While I agree here, be careful about attributing the field marks used for specific birds to all birds of the species. It is not always the case that males will have a dark spot (note the link actually says Pa's got a pure white head), and the corner of the mouth bit is frequently difficult to 'diagnose' in the field as the direction they are facing can easily mess with the perspective on that. Even the research experts (David Hancock, rehabbers at O.W.L, etc) have a fair bit of difficulty without being able to actually examine a bird or seeing them together in the wild.
Regarding the OP; a couple of other tips I would throw out there:
- The eye is most important. If you don't have solid "eye contact" (the viewer cannot clearly see at least one of the eyes), it hurts the image most of the time.
- Try to have your subject off-center in the frame; whether you're lucky enough to be able to frame it that way or by some creative cropping in post.

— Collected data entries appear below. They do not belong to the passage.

/-! #### The bus under exclusive ownership (rule R39) -/

/-- Where nothing but the block accesses the device, the bus carries the block's events and nothing else. -/
theorem ExclusiveOwnership.eq_map_blockEvents {bus : List (Master × BusEvent)} (h : ExclusiveOwnership bus) :
    bus = (blockEvents bus).map (Master.block, ·) := by
  induction bus with
  | nil => rfl
  | cons x bus ih =>
    obtain ⟨m, e⟩ := x
    obtain ⟨rfl, hbus⟩ := List.forall_mem_cons.mp h
    exact congrArg ((Master.block, e) :: ·) (ih hbus)

theorem blockEvents_append_block_cons (before after : List (Master × BusEvent)) (e : BusEvent) :
    blockEvents (before ++ (.block, e) :: after) = blockEvents before ++ e :: blockEvents after := by
  simp [blockEvents]

end Sys2Proof.Safety

namespace Sys2Proof

open Machine Safety

/-- Settles O37: a step appends one operation's events, each of which may come next after those before it. -/
theorem stepKeepsThePortDiscipline : Obligations.StepKeepsThePortDiscipline := by
  intro s t hs h
  exact hs.step h

/-- Settles O36: the counts are read off the events one operation can cause. -/
theorem stepAddsOneOperationsEvents : Obligations.StepAddsOneOperationsEvents := by
  intro s t h
  obtain ⟨evs, hevs, hlog, ⟨rs, hrec, hrs⟩, -⟩ := step_adds h
  refine ⟨evs, rs, hlog, hrec, hrs, ?_⟩
  cases hevs with
  | none => simp
  | write a data => simp
  | settledWrite a data => simp
  | plainRead a n => simp
  | primedRead a n => simp

/-- Settles O40: under exclusive ownership what stands before the read on the bus is what stands before it in the
agent's record, and there the discipline holds. -/
theorem primingWindowIsExclusive : Obligations.PrimingWindowIsExclusive := by
  rintro s t _ hs h hown hlog before m a n after rfl hlo hhi
  obtain ⟨hbefore, hrest⟩ := List.forall_mem_append.mp hown
  obtain rfl : m = .block := hrest _ List.mem_cons_self
  rw [blockEvents_append_block_cons] at hlog
  obtain ⟨earlier, he⟩ := (hs.step h).primed _ a n _ hlog.symm hlo hhi
  refine ⟨earlier.map (Master.block, ·), ?_⟩
  calc before
      = (blockEvents before).map (Master.block, ·) := ExclusiveOwnership.eq_map_blockEvents hbefore
    _ = _ := by rw [he, List.map_append]; rfl

end Sys2Proof

/-! ### The family of 30_encoding.md: frames, the decoder and the encoder (rules R40 to R50) -/

namespace Sys2Proof

open Machine Safety

/-! #### The decoder and the encoder are inverse -/

theorem decodeOperands_wrreg_of_length {len : Byte} {data : List Byte} (h : data.length = len.toNat) (reg : Byte) :
    decodeOperands .wrreg (reg :: len :: data) = .ok (.wrreg reg data) := if_pos h

/-- WRREG's length byte holds the number of data bytes it was made from (rule R50). -/
theorem byteOf_length_toNat {data : List Byte} (h : data.length ≤ 255) : (byteOf data.length).toNat = data.length :=
  Nat.mod_eq_of_lt (by omega)

/-- A well-formed instruction's frame decodes to it. -/
theorem decode_encode {i : Instr} (h : i.wellFormed = true) : decode (encode i) = .ok i := by
  cases i with
  | wrreg reg data =>
    rw [encode, decode_opcode_cons]
    exact decodeOperands_wrreg_of_length (byteOf_length_toNat (of_decide_eq_true h)).symm reg
  | setmode m =>
    cases m with
    | hour12 => rfl
    | hour24 => rfl
  | _ => rfl

/-- SETMODE's operand byte is the one its mode is written as (rule R45). -/
theorem encode_of_decodeMode {m : Byte} {i : Instr} (h : decodeMode m = .ok i) : encode i = [opcode .setmode, m] := by
  simp only [decodeMode] at h
  split at h
  · next hm =>
    cases h
    rw [hm]
    rfl
  · split at h
    · next hm =>
      cases h
      rw [hm]
      rfl
    · cases h

/-- The operand bytes an operation accepts are those its instruction is written with. -/
theorem encode_of_decodeOperands {op : Op} {rest : List Byte} {i : Instr} (h : decodeOperands op rest = .ok i) :
    encode i = opcode op :: rest := by
  cases op with
  | wrreg =>
    simp only [decodeOperands] at h
    split at h
    · split at h
      · next hlen =>
        cases h
        simp [encode, byteOf, hlen]
      · cases h
    · cases h
  | setmode =>
    simp only [decodeOperands] at h
    split at h
    · exact encode_of_decodeMode h
    · cases h
  | _ =>
    simp only [decodeOperands] at h
    split at h
    · cases h
      rfl
    · cases h

/-- What decodes to an instruction is that instruction's frame. -/
theorem encode_of_decode {F : List Byte} {i : Instr} (h : decode F = .ok i) : encode i = F := by
  obtain ⟨op, rest, rfl, ho⟩ := decode_ok_cases h
  exact encode_of_decodeOperands ho

/-! #### The frames the decoder refuses -/

/-- A SETMODE frame of the right length whose operand is above 1 (rule R46 d). -/
def BadModeFrame (F : List Byte) : Prop := ∃ m : Byte, F = [opcode .setmode, m] ∧ 1 < m.toNat

theorem decodeMode_error {m : Byte} {e : DecodeError} (h : decodeMode m = .error e) : 1 < m.toNat := by
  simp only [decodeMode] at h
  split at h
  · cases h
  · split at h
    · cases h
    · bv_omega

/-- Operand bytes as many as rule R44 asks for decode, SETMODE's bad operand apart. -/
theorem decodeOperands_ok_of_expectedLength : ∀ {op : Op} {rest : List Byte},
    expectedLength (opcode op :: rest) = some (rest.length + 1) →
    (∃ i, decodeOperands op rest = .ok i) ∨ BadModeFrame (opcode op :: rest)
  | .bcd2bin, [_], _ => .inl ⟨_, rfl⟩
  | .bin2bcd, [_], _ => .inl ⟨_, rfl⟩
  | .hrdec, [_], _ => .inl ⟨_, rfl⟩
  | .hrenc, [_], _ => .inl ⟨_, rfl⟩
  | .coord, [_, _, _, _, _, _], _ => .inl ⟨_, rfl⟩
  | .fix3, [_, _, _], _ => .inl ⟨_, rfl⟩
  | .rdreg, [_, _], _ => .inl ⟨_, rfl⟩
  | .wrreg, reg :: len :: data, h => by
    have hlen : 3 + len.toNat = data.length + 2 + 1 := Option.some.inj h
    exact .inl ⟨_, decodeOperands_wrreg_of_length (by omega) reg⟩
  | .setmode, [m], _ =>
    match hm : decodeMode m with
    | .ok i => .inl ⟨i, hm⟩
    | .error _ => .inr ⟨m, rfl, decodeMode_error hm⟩
  | .getst, [], _ => .inl ⟨_, rfl⟩

/-- A refused frame has not the length rule R44 gives it, if it gives one, or is SETMODE with a bad operand. -/
theorem decode_error_cases {F : List Byte} {e : DecodeError} (h : decode F = .error e) :
    expectedLength F ≠ some F.length ∨ BadModeFrame F := by
  by_cases hlen : expectedLength F = some F.length
  · refine .inr ?_
    cases F with
    | nil => cases hlen
    | cons b rest =>
      cases ho : opOf b with
      | none => simp [expectedLength, ho] at hlen
      | some op =>
        obtain rfl := opcode_of_opOf ho
        rw [decode_opcode_cons] at h
        rcases decodeOperands_ok_of_expectedLength hlen with ⟨i, hi⟩ | hmode
        · cases hi.symm.trans h
        · exact hmode
  · exact .inl hlen

/-- A byte that selects no operation is none of the ten opcodes (rule R43). -/
theorem toNat_notMem_opcodes_of_opOf_none {b : Byte} (h : opOf b = none) :
    b.toNat ∉ allOps.map fun op => (opcode op).toNat := by
  intro hm
  obtain ⟨op, -, hop⟩ := List.mem_map.mp hm
  rw [← BitVec.eq_of_toNat_eq hop, opOf_opcode] at h
  cases h

/-- A frame that has not the length rule R44 gives it, or is given none, is illegal (rule R46 a to c). -/
theorem illegalFrame_of_expectedLength_ne {F : List Byte} (h : expectedLength F ≠ some F.length) : IllegalFrame F := by
  cases F with
  | nil => exact .inl rfl
  | cons b rest =>
    cases ho : opOf b with
    | none => exact .inr (.inl ⟨b, rest, rfl, toNat_notMem_opcodes_of_opOf_none ho⟩)
    | some op =>
      obtain rfl := opcode_of_opOf ho
      cases op with
      | wrreg =>
        match rest with
        | [] => simp [IllegalFrame, opcode]
        | [_] => simp [IllegalFrame, opcode]
        | _ :: len :: data =>
          simp [expectedLength] at h
          simp [IllegalFrame, opcode]
          omega
      | _ =>
        simp [expectedLength] at h
        simp [IllegalFrame, opcode]
        omega

theorem BadModeFrame.illegalFrame {F : List Byte} (h : BadModeFrame F) : IllegalFrame F := by
  obtain ⟨m, rfl, hm⟩ := h
  simp [IllegalFrame, opcode, hm]

/-- No instruction's frame is illegal. -/
theorem not_illegalFrame_encode {i : Instr} (h : i.wellFormed = true) : ¬ IllegalFrame (encode i) := by
  cases i with
  | wrreg reg data =>
    have hlen := byteOf_length_toNat (of_decide_eq_true h)
    simp [IllegalFrame, encode, opcode, hlen]
    omega
  | setmode m =>
    cases m with
    | hour12 => simp [IllegalFrame, encode, opcode, modeByte]
    | hour24 => simp [IllegalFrame, encode, opcode, modeByte]
  | _ => simp [IllegalFrame, encode, opcode]

/-- A refused frame is one of rule R46's list. -/
theorem illegalFrame_of_decode_error {F : List Byte} {e : DecodeError} (h : decode F = .error e) : IllegalFrame F := by
  rcases decode_error_cases h with hlen | hmode
  · exact illegalFrame_of_expectedLength_ne hlen
  · exact hmode.illegalFrame

/-- A frame of rule R46's list is refused, for it is no instruction's frame. -/
theorem decode_error_of_illegalFrame {F : List Byte} (h : IllegalFrame F) : ∃ e, decode F = .error e := by
  cases hd : decode F with
  | error e => exact ⟨e, rfl⟩
  | ok i =>
    rw [← encode_of_decode hd] at h
    exact absurd h (not_illegalFrame_encode (wellFormed_of_decode hd))

end Sys2Proof

namespace Sys2Proof.Machine

open Safety

/-! #### RDREG's response -/

/-- Whatever ends an RDREG, what it returned is a response rule R69 lists. -/
theorem exec_rdreg_returned {reg len : Byte} {s t : State} {r : List Byte} (h : exec (.rdreg reg len) s = .next t)
    (hr : Returned s t r) : ∃ evs, rdregResponse len evs r := by
  obtain ⟨t', evs, ht', -, hend⟩ := execRdreg_cases reg len s
  obtain rfl : t' = t := Host.Outcome.next.inj (ht'.symm.trans h)
  obtain ⟨-, -, ⟨-, -, -, -, hrec, -⟩ | ⟨r', hr', -, -, -, -, hrec⟩ | ⟨-, -, -, -, hrec⟩⟩ := hend.fields
  · exact absurd hr (not_returned_of_received_eq hrec)
  · obtain rfl : r' = r := List.singleton_inj.mp (List.append_cancel_left (hrec.symm.trans hr))
    exact ⟨evs, hr'⟩
  · exact absurd hr (not_returned_of_received_eq hrec)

Look up "rule of thirds" for one, more info on one basic technique around this.
- Try to include action/display of unique behaviors, markings, environments around your subject for added "punch" to your content when you can.
- Especially with high res sensors nowdays, make use of cropping to get rid of some less relevant and frequently distracting elements of the image.
Here's a *super* rough pass I did on your original shot to illustrate a couple of those points as related to it. Feel free to let me know if you prefer to have the edit removed. You have a decent starting shot there, aside from the severe underexposure. This was some cropping for composition, boost exposure, light tweaking of the tone curve to help the head stand out from the b/g and some heavy-handed sharpening just to illustrate. The results should be much easier to make look nice on the original image data.